Lista życzeń
Koszyk
Twój koszyk jest pusty
Kontynuuj zakupy

Małe dziecko (467 Wątki)

Złamany obojczyk u 2-latka

Data utworzenia : 2022-03-23 03:05 | Ostatni komentarz 2022-09-09 07:33

Cute.damnn

1756 Odsłony
13 Komentarze

Witam dziewczynki pisze do Was ponieważ chcę się poradzić i może wygadać... Nie wiem czy taki wątek już był. Jak był z góry przepraszam za zamieszanie :)

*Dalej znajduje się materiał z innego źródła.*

/-- R376, R377, R379, R381 to R383, R385; R149, R348, R381, R385: An invalidation leaves no cached translation of its range, and when it is over the streams that it paused run; a retry resumes what waits at the page; a descriptor that breaks a rule is refused whole; a page in hand goes into transit and is copied with its entry rewritten, a finished descriptor answers in its mailbox; a page-out makes a group's entry FLASH, and a page-in fills a frame and makes it present. A kick of the migration or of the flash paging engine whose descriptor keeps the rules, for a partition of weight above 0, is taken whole: the engine's queue ends with the move that the descriptor's fields name. -/
def Obligations.PagingEvents : Prop :=
  (∀ (s : State) (p : PartId) (a n v : BitVec 64) (pa i : Nat), s.hub.bstep = 9 → s.memWf →
    let w (k : Nat) : DWord := s.hub.peekW (pa + 8 * k)
    let calm : Prop := (∀ r ∈ s.liveCtxs, (s.ctx r).strm = none) ∧ ∀ k, ∀ x ∈ (s.stack k).replay, ∀ r, x.who = .stream r → (s.ctx r).strm = none
    let plain (l : Leaf) (m : Move) : Prop := m.leaf s.hub m.va = some l ∧ l.bits = 12 ∧ pteContig l.ent = false ∧ pteComp l.ent = false ∧ l.addr % 8 = 0 ∧
      s.hub.peekW l.addr = l.ent ∧ s.hub.dev.isBad (l.addr / 64) = false
    (s.hub.inval = none → n.getLsbD 63 = true →
      answers (.tlbInvalidate a n) s fun t => ∃ q, t.hub.inval = some q ∧ q.all = a.getLsbD 0 ∧ q.asid = field a 48 16 ∧
        (q.lo, q.hi) = (if bitsNat n 31 0 = 0 then (0, 2 ^ 48) else (bitsNat a 47 12 * 4096, bitsNat a 47 12 * 4096 + bitsNat n 31 0 * 4096)) ∧
        (∀ c, ∀ e ∈ (t.col c).tlb, e ∈ (s.col c).tlb ∧ q.hits e = false) ∧ (∀ k, ∀ e ∈ (t.stack k).tlb, e ∈ (s.stack k).tlb ∧ q.hits e = false) ∧ ∀ e ∈ t.hub.wcache, e ∈ s.hub.wcache ∧ q.hits e = false) ∧
    (s.hub.inval.isSome = true → n.getLsbD 63 = true → answers (.tlbInvalidate a n) s fun t => t.hub.tinvRej = true ∧ t.hub.inval = s.hub.inval) ∧
    (∀ q, s.hub.inval = some q → s.storesPending q = false → (∀ r ∈ s.liveCtxs, s.streamPending q r = false) →
      answers .tlbInvalidateDone s fun t => t.hub.inval = none ∧
        ∀ r ∈ s.liveCtxs, q.all = true ∨ q.asid = field (s.col r.col).ptb 48 16 → ∀ m, (s.ctx r).strm = some m → m.halt = .inval → (t.ctx r).strm.map (·.halt) = some .run) ∧
    (∀ k e m y, ((s.stack k).te.get e).cur = some m → m.paused = some y → y / 4096 = bitsNat v 47 12 → (s.taskSpace m.x.task).2 = p →
      field (s.taskSpace m.x.task).1 48 16 = (field v 48 16 : BitVec 16) →
      answers (.pfresRetry p v) s fun t => ((t.stack k).te.get e).cur = some { m with paused := none }) ∧
    (answers (.freeFrameTailWrite p v) s fun t => t.hub.reg (partReg p 0x158) = v &&& 0xFFFF#64 ∧ t.hub.ringEmpty.get p = false) ∧
    (bitsNat (w 1) 33 32 = 3 ∨ s.hub.spaceOf (field (w 0) 48 16) = none ∨ bitsNat (w 0) 11 0 ≠ 0 →
      answers (.migrationKick pa) s (fun t => ∃ m, t.hub.moves = s.hub.moves ++ [m] ∧ m.status = 2 ∧ m.left = 0 ∧ m.tag = field (w 3) 48 16) ∧
      answers (.flashPageoutKick pa) s fun t => ∃ m, t.hub.flash = s.hub.flash ++ [m] ∧ m.status = 2 ∧ m.left = 0 ∧ m.op = 4) ∧
    (∀ m r l, s.hub.moves = m :: r → m.left ≠ 0 → m.status = 0 → s.hub.pwr = .run → m.op = 0 → s.hub.inval = none → plain l m →
      (m.transit = false → l.st = .present →
        answers .migrationPageDone s fun t => (∃ y, t.hub.moves = y :: r ∧ y.transit = true ∧ y.va = m.va) ∧ (t.hub.peekW l.addr) = putBit l.ent 58 true ∧
          ∃ q, t.hub.inval = some q ∧ q.asid = m.asid ∧ q.lo = m.va / 4096 * 4096 ∧ q.hi = m.va / 4096 * 4096 + 4096) ∧
      (m.transit = true → s.hub.admits 24 m.part 4 = true → s.hub.inPmem m.part m.dst = true → s.hub.inPmem m.part (m.dst + 4095) = true → s.hub.mapped m.dst 4096 = true →
        s.hub.dev.badIn (l.pa s.hub (m.va / 4096 * 4096)) 4096 = false → l.addr + 8 ≤ m.dst ∨ m.dst + 4096 ≤ l.addr → calm →
        answers .migrationPageDone s fun t => (∃ y, t.hub.moves = y :: r ∧ y.transit = false ∧ y.left = m.left - 1 ∧ y.moved = m.moved + 1 ∧ y.va = m.va / 4096 * 4096 + 4096 ∧ y.dst = m.dst + 4096) ∧
          bitsNat (t.hub.peekW l.addr) 45 12 = m.dst / 4096 % 2 ^ 34 ∧ (t.hub.peekW l.addr).getLsbD 58 = false ∧
          ∀ k < 4096, t.hub.dev.byte (m.dst + k) = s.hub.dev.byte (l.pa s.hub (m.va / 4096 * 4096) + k))) ∧
    (∀ m r, s.hub.moves = m :: r → m.left = 0 → m.transit = false →
      answers .migrationComplete s fun t => t.hub.moves = r ∧ (∀ a, m.mbox = some a → (s.hub.channel? a).isSome = true → a % 16 = 0 →
        t.hub.dev.rawWord (a / 8) = BitVec.ofNat 64 (m.status % 256 + m.tag.toNat * 2 ^ 8 + m.moved * 2 ^ 32) ∧ t.hub.dev.rawWord (a / 8 + 1) = BitVec.ofNat 64 m.bytes)) ∧
    (∀ m l, s.hub.pageOut = some i → s.hub.flash[i]? = some m → m.left ≠ 0 → m.status = 0 → m.transit = true → s.hub.inval = none → m.leaf s.hub m.va = some l →
      (∀ k ∈ l.entries, k % 8 = 0) → calm →
      answers (.flashGroupWritten true) s fun t => (∃ y, t.hub.flash[i]? = some y ∧ y.transit = false ∧ y.moved = m.moved + 1 ∧ y.va = m.va + 0x10000 ∧ y.left = m.left - 16) ∧
        ∀ k ∈ l.entries, (t.hub.peekW k).getLsbD 56 = true ∧ (t.hub.peekW k).getLsbD 58 = false ∧ (t.hub.peekW k).getLsbD 63 = false ∧
          bitsNat (t.hub.peekW k) 45 0 = (m.dst + 16 * m.moved) % 2 ^ 46) ∧
    (∀ m, s.hub.pageOut = some i → s.hub.flash[i]? = some m → m.left = 0 → answers (.flashGroupWritten true) s fun t => t.hub.flash = dropNth i s.hub.flash) ∧
    (∀ m l f x data, s.hub.flash[i]? = some m → m.op = 5 → m.leaf s.hub m.va = some l → l.st = .flash → s.takeFrame m.part = (some f, x) → data.length = 0x10000 → calm →
      (∀ k ∈ l.entries, k % 8 = 0 ∧ (k + 8 ≤ f ∨ f + 0x10000 ≤ k)) →
      answers (.pageInDone i true data) s fun t => t.hub.flash = dropNth i s.hub.flash ∧ (∀ k < 0x10000, some (t.hub.dev.byte (f + k)) = data[k]?) ∧
        ∀ k ∈ l.entries, (t.hub.peekW k).getLsbD 63 = true ∧ (t.hub.peekW k).getLsbD 56 = false)) ∧
  (∀ (s : State) (pa : Nat) (root : DWord) (q : PartId), s.hub.bstep = 9 →
    let w (k : Nat) : DWord := s.hub.peekW (pa + 8 * k)
    let va := bitsNat (w 0) 47 12 * 4096
    let left := bitsNat (w 1) 31 0
    let pages (ok : Leaf → Bool) : Prop := wholePages s.hub (bitsNat root 45 12 * 4096) va ok left left = true
    let named (m : Move) : Prop := m.asid = (field (w 0) 48 16 : BitVec 16) ∧ m.root = root ∧ m.part = q ∧ m.va = va ∧ m.left = left ∧ m.tag = (field (w 3) 48 16 : BitVec 16) ∧
      m.mbox = some (bitsNat (w 3) 47 4 * 16) ∧ m.status = 0 ∧ m.moved = 0 ∧ m.bytes = 0 ∧ m.transit = false
    s.hub.spaceOf (field (w 0) 48 16) = some (root, q) → bitsNat (w 0) 11 0 = 0 → bitsNat (w 2) 63 46 = 0 → bitsNat (w 3) 3 0 = 0 →
    (∀ op, bitsNat (w 1) 63 34 = 0 → bitsNat (w 1) 33 32 = op → op ≤ 2 → s.hub.engWeight q 4 ≠ 0 →
      let dst := bitsNat (w 2) 45 12 * 4096
      pages (fun l => (op != 1 || (l.bits == 16 && l.disc != .sa)) && (op != 0 || dst % 2 ^ l.bits == 0)) →
      answers (.migrationKick pa) s fun t => ∃ m, t.hub.moves = s.hub.moves ++ [m] ∧ named m ∧ m.op = op ∧ m.dst = dst) ∧
    (bitsNat (w 1) 63 35 = 0 → bitsNat (w 1) 33 32 = 0 → s.hub.engWeight q 3 ≠ 0 → pages (fun l => l.bits == 16 && l.st == .present && l.disc != .sa) →
      answers (.flashPageoutKick pa) s fun t => ∃ m, t.hub.flash = s.hub.flash ++ [m] ∧ named m ∧ m.op = 4 ∧ m.dst = bitsNat (w 2) 45 0 ∧ m.force = (w 1).getLsbD 34))

/-- R393, R404, R406, R407, R408: a command while one is in progress answers 2, one that needs DBG without it 1; a stop halts the column, a resume starts it and its contexts; a step needs the debug state, and one firing a stopped context that may fire; a breakpoint unit takes its fields. -/
def Obligations.DebugCommandEvents : Prop :=
  ∀ (s : State) (c : ColId) (e : ElemId) (k : CtxId) (u : Fin 4) (v : BitVec 64), s.hub.bstep = 9 →
    let x := s.col c
    let y := s.ctx ⟨c, e, k⟩
    (∀ i ∈ [Instr.dbgStop c, .dbgSquall c, .dbgStepFiring c e k, .dbgStepInstruction c, .dbgResume c, .dbgRead c, .dbgWrite c], x.dbg.busy = true →
      answers i s fun t => (t.col c).dbg = { x.dbg with result := 2 } ∧ ∀ d, d ≠ c → t.col d = s.col d) ∧
    (∀ i ∈ [Instr.dbgStop c, .dbgSquall c, .dbgStepFiring c e k, .dbgStepInstruction c], x.dbg.busy = false → x.dbgOn = false →
      answers i s fun t => (t.col c).dbg = { x.dbg with result := 1 } ∧ ∀ d, d ≠ c → t.col d = s.col d) ∧
    (x.dbg.busy = false →
      (x.dbgOn = true →
        answers (.dbgStop c) s (fun t => (t.col c).dbg.dhalt = true ∧ (t.col c).dbg.result = 0 ∧ ∀ m r, t.reg m r = s.reg m r) ∧
        (x.dbg.dhalt = false → answers (.dbgStepInstruction c) s fun t => (t.col c).dbg = { x.dbg with result := 3 }) ∧
        (x.dbg.dhalt = true → x.cpu.busy = true →
          answers (.dbgStepInstruction c) s fun t => (t.col c).dbg = { x.dbg with stepping := true, busy := x.dbg.stepping, result := 0 }) ∧
        (y.stopped = false → answers (.dbgStepFiring c e k) s fun t => (t.col c).dbg = { x.dbg with result := 3 } ∧ t.ctx ⟨c, e, k⟩ = y) ∧
        (y.stopped = true → y.st = .live → x.drift.fires e k = true → s.fires c = true → (s.elem c e).busy ≤ s.now → s.permit ⟨c, e, k⟩ = .ok → y.mergeWord = none → hRole y.hdr ≠ .sy → hRole y.hdr ≠ .ag → x.droop = false →
          (∀ w ∈ y.words, isAgWord (opOf w) = false) →
          answers (.dbgStepFiring c e k) s fun t => (t.col c).dbg.result = 0 ∧ (t.elem c e).busy = s.now + hLen y.hdr ∧
            ∀ p, ((t.ctx ⟨c, e, k⟩).q.get p).toks = (y.q.get p).toks.drop (y.takes p))) ∧
      (x.dbg.squall = none → x.dbg.sqstop = false →
        answers (.dbgResume c) s fun t => (t.col c).dbg.dhalt = false ∧ (t.col c).dbg.result = 0 ∧ (∀ e k, (t.ctx ⟨c, e, k⟩).stopped = false) ∧ ∀ d, d ≠ c → t.col d = s.col d)) ∧
    (answers (.bptWrite c u v) s fun t => let b := (t.col c).dbg.bpts.get u
      (b.ctl &&& 0xEFFFFFFFFFFFFFFF#64) = (v &&& 0xE000001FFFFFFFFF#64) ∧ b.ctl.getLsbD 60 = ((x.dbg.bpts.get u).ctl.getLsbD 60 && !v.getLsbD 60) ∧
        b.count = if v.getLsbD 63 then 0 else (x.dbg.bpts.get u).count)
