theorem witness_MessageEvents : all [
    (let o : OutMsg := ⟨[.col 1], msg3, false, 0⟩
     let s := held.modCpu (.col 0) fun u => { u with outq := [o], seqTx := [((Target.col 1).key, 0xFFF)] }
     all [s.sendReady (.col 0) 0, s.hub.pwr = .run, (match s.fate (.col 1) o.msg with | .go => true | _ => false), s.msgs = [],
       runs (.messageDepart (.col 0) 0) s fun t => (t.cpu (.col 0)).outq.isEmpty && t.msgs.any fun f => f.msg.seq == 0xFFF]),
    (let s := held.modCpu (.col 0) fun u => { u with outq := [⟨[.col 255], msg3, false, 0⟩] }
     all [s.taskOf 255 = none, s.sendReady (.col 0) 0, runs (.messageDepart (.col 0) 0) s fun t => (t.cpu (.col 255)).dropmsg == 1]),
    (let s := { armed0 held with msgs := [⟨.col 0, msg3, 0⟩] }
     all [takes s 3, s.msgs.any (·.before ⟨.col 0, msg3, 0⟩) = false, (s.col 0).gated = false, msg3.sub = 0, msg3.comp = false, runs (.messageLand 0) s fun t => t.msgs.isEmpty && (t.cpu (.col 0)).pend.any fun m => m.g1 == 1 && m.g3 == 3]),
    (let s := (armed0 held).modCpu (.col 0) fun u => { u with pend := [pend3], lclk := 4 }
     all [s.canDispatch (.col 0), (s.cpu (.col 0)).ready ≤ s.now, (s.cpu (.col 0)).choose = some (0, 0), (s.cpu (.col 0)).selfq = [],
       runs (.messageDispatch (.col 0)) s fun t => t.pc (.col 0) == 0x100 && t.reg (.col 0) 2 == 2 && t.reg (.col 0) 5 == 0x16F18 && (t.cpu (.col 0)).lclk == 10 && (t.cpu (.col 0)).ready == 3]),
    (let s := { held.modCpu (.col 255) fun u => { u with dictTx := [(17, Dict.empty)] } with resets := [(1, 1, 255)] }
     all [((s.cpu (.col 255)).dictTx.lookup 17).isSome, runs (.dictResetRequest 0) s fun t => t.resets.isEmpty && ((t.cpu (.col 255)).dictTx.lookup 17).any (·.plain)]),
    (let tk := { small [(0xC0, 8, 0x20000), (0xC8, 8, 384)] .preempted with spill := [⟨0, msg3, false⟩] }
     let s := holding tk
     all [s.task? 7 = some tk, tk.spillStop = none, tk.spillCap = 1, s.hub.admits 24 0 4, s.hub.engWeight (s.taskSpace 7).2 5 ≠ 0,
       okAnd (s.spillPut (s.taskSpace 7).1 (s.taskSpace 7).2 (tk.spillAt + 64 + tk.delivered % tk.spillCap * 320) (dwords (spillRecord msg3))) fun s1 =>
         okAnd (s1.spillPut (s.taskSpace 7).1 (s.taskSpace 7).2 tk.spillAt (tk.spillHeader tk.delivered 1)) fun _ => true,
       runs (.spillRecordWrite 7 0) s fun t => t.hub.dev.byte 0x20040 == 3])] = true := by decide +kernel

Otóż w dzień urodzin mojego męża, nasz synek Ignaś złamał sobie obojczyk z przemieszczeniem. ( oczywiście nie wiedzieliśmy tego na początku)Po prostu chciał się oprzeć o łóżko i chyba zapomniał że jest torche dalej i poleciał na lewą stronę ciała.Byl to piątek.Pojechaliśmy na pogotowie chirurgiczne dla dzieci i usłyszeliśmy,  że dziecko jest w pełni sprawne, porusza rączkami,  sięga po zabawke. Ja mowie ze cały czas mówi "ałała" jak chcemy go dotknąć w rączkę bądź w miejsce żeber.  Nie robiąc przedwietlenia , powiedział żeby obserwować przez 48h. I w razie wu zgłosić się do POZ bądź znowu na pogotowie. I przyjechaliśmy do domu... noc nie przedpana...:(( Następnego dnia powiedziałam do męża że jadę z synkiem znowu na pogotowie niech coś zrobia... Bo cierpiał niemiłosiernie. Jak już byliśmy na miejscu po przebadaniu ( bardzo miła i sympatyczna Pani doktor , chyba Ukrainka bo tak fajnie mówiła) okazało się że wypatrzyła,  nie złamane żebra jak ja podejżewałam tylko powiedziala że raczej obojczyk. Wysłała nas na przeswietlenie. I okazało się najgorsze... zlamany obojczyk z przemieszczeniem. Zabandazowali synka w tzw."ósemke" i kontrol w poniedziałek.  Byłam mega wkurzona... Bo może jak by ten lekarz w piątek zobaczył to by było inaczej.. może nie z przemieszczeniem... szybciej by usztywnili...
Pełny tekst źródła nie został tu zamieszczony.